Stored dataset items:

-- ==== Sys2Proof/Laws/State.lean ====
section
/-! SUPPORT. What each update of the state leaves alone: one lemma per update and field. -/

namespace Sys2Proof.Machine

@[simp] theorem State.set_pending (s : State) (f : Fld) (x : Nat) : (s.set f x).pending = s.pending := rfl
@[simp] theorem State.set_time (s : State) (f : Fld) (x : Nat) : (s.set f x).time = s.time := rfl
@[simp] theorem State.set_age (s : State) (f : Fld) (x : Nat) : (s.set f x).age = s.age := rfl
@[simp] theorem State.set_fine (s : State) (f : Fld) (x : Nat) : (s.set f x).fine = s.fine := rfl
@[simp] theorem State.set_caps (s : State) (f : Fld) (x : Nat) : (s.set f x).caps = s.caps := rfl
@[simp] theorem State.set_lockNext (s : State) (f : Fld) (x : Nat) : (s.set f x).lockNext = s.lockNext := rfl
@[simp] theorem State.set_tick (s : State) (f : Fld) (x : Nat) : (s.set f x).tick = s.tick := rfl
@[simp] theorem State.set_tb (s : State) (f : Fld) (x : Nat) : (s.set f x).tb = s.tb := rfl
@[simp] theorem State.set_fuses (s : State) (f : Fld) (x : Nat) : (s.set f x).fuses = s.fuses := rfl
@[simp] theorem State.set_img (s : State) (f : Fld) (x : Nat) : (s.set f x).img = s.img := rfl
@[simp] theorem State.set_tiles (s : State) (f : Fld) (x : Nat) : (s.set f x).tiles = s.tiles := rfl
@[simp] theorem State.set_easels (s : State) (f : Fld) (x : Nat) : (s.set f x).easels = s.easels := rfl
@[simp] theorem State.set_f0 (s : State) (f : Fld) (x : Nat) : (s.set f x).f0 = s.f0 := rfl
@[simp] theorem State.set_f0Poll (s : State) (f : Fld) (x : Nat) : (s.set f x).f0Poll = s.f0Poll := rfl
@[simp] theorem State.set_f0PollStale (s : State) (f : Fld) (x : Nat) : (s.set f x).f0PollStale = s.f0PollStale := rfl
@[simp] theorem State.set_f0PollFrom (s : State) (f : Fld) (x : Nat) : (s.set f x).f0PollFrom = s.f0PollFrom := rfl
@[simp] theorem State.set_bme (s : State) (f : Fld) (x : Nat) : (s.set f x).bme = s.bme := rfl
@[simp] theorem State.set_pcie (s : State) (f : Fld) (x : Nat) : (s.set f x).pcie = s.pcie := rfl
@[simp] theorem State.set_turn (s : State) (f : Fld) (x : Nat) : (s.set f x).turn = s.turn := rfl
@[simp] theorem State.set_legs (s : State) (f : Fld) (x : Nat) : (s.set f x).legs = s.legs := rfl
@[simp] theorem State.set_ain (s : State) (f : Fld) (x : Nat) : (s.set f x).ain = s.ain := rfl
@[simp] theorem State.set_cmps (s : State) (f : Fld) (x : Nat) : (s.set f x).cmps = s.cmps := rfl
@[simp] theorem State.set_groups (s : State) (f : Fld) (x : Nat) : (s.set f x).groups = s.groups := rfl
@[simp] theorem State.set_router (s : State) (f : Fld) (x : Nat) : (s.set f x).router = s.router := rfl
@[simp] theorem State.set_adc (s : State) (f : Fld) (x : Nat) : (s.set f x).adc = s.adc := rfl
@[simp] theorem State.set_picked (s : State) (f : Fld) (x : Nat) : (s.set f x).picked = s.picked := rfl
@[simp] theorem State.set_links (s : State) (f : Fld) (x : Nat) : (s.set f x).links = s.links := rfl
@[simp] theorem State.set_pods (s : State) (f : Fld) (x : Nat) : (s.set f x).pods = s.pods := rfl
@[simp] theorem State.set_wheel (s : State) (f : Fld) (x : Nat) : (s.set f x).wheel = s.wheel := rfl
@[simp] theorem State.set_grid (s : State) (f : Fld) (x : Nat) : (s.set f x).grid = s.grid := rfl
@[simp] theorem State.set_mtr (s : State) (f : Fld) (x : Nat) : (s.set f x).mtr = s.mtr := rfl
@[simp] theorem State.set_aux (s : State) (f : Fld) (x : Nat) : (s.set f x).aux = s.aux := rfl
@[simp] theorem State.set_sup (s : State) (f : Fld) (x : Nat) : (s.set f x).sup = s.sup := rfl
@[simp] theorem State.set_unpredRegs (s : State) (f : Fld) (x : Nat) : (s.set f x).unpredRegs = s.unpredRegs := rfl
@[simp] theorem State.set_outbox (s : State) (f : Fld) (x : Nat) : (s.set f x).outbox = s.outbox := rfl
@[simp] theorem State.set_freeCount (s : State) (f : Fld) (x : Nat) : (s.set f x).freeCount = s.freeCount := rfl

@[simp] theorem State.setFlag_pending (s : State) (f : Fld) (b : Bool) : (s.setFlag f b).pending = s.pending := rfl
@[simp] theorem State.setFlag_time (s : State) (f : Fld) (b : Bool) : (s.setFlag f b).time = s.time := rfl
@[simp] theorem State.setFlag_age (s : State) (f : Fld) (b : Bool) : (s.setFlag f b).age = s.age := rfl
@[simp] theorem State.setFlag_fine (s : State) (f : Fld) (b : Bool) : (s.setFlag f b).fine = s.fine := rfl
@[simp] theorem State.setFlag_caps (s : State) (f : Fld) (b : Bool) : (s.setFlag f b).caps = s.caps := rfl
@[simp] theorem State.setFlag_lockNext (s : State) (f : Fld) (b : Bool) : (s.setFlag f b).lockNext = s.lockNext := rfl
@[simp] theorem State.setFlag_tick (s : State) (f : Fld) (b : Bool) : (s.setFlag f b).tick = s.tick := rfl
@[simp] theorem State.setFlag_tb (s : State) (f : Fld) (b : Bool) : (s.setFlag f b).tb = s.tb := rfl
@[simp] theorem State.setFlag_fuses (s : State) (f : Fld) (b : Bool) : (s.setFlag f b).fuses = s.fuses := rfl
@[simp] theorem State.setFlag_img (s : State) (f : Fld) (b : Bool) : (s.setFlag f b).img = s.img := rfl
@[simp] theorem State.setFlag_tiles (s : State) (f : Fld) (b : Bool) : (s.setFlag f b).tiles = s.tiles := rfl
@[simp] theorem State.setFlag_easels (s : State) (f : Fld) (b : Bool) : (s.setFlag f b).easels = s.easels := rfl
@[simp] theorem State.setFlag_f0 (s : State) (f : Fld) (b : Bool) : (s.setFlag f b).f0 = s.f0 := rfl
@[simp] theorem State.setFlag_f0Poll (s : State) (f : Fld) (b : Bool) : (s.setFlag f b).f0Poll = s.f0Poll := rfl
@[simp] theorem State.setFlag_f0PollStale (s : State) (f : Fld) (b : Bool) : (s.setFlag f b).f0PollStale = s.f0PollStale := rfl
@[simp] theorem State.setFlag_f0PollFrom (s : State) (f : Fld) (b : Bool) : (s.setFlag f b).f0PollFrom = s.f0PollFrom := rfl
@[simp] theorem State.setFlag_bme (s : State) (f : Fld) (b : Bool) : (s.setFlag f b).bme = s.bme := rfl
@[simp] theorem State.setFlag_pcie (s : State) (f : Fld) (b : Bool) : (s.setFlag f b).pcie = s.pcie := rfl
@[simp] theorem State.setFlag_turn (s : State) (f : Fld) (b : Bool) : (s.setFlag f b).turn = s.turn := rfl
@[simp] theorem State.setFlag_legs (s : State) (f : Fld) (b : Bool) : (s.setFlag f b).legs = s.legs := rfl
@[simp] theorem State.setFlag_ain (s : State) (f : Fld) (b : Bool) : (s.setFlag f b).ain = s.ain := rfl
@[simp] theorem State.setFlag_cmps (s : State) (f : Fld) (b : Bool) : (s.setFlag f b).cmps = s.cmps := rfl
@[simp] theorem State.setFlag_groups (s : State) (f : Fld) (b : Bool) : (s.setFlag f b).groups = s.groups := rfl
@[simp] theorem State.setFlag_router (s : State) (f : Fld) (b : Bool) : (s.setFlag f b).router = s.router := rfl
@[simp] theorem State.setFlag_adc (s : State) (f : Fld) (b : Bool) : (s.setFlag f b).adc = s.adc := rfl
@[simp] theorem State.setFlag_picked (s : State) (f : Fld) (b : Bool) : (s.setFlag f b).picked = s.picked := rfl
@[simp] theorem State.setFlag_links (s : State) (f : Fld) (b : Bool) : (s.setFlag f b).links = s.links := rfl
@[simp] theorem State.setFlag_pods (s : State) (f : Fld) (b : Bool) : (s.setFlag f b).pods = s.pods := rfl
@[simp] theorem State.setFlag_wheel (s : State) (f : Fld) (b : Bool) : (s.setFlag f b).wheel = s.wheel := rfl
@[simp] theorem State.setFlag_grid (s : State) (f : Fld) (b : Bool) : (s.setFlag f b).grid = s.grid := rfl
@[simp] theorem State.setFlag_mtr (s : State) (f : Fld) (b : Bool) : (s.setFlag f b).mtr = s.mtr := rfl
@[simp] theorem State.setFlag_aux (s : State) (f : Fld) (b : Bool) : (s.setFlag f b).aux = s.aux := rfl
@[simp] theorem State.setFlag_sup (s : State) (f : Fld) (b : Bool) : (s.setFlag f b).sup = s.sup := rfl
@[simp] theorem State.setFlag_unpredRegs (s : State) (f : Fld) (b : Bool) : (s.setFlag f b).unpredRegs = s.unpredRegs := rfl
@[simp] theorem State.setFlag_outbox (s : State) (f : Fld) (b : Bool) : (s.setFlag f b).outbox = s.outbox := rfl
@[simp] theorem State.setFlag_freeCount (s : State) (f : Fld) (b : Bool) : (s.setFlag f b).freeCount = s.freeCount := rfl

WHAT IS REQUIRED: Every line above from the line with "x).adc = s.adc := rfl" to the line with "x).sup = s.sup := rfl" is wanted, ends included; write them out exactly and add no other line.

SOLUTION:
@[simp] theorem State.set_adc (s : State) (f : Fld) (x : Nat) : (s.set f x).adc = s.adc := rfl
@[simp] theorem State.set_picked (s : State) (f : Fld) (x : Nat) : (s.set f x).picked = s.picked := rfl
@[simp] theorem State.set_links (s : State) (f : Fld) (x : Nat) : (s.set f x).links = s.links := rfl
@[simp] theorem State.set_pods (s : State) (f : Fld) (x : Nat) : (s.set f x).pods = s.pods := rfl
@[simp] theorem State.set_wheel (s : State) (f : Fld) (x : Nat) : (s.set f x).wheel = s.wheel := rfl
@[simp] theorem State.set_grid (s : State) (f : Fld) (x : Nat) : (s.set f x).grid = s.grid := rfl
@[simp] theorem State.set_mtr (s : State) (f : Fld) (x : Nat) : (s.set f x).mtr = s.mtr := rfl
@[simp] theorem State.set_aux (s : State) (f : Fld) (x : Nat) : (s.set f x).aux = s.aux := rfl
@[simp] theorem State.set_sup (s : State) (f : Fld) (x : Nat) : (s.set f x).sup = s.sup := rfl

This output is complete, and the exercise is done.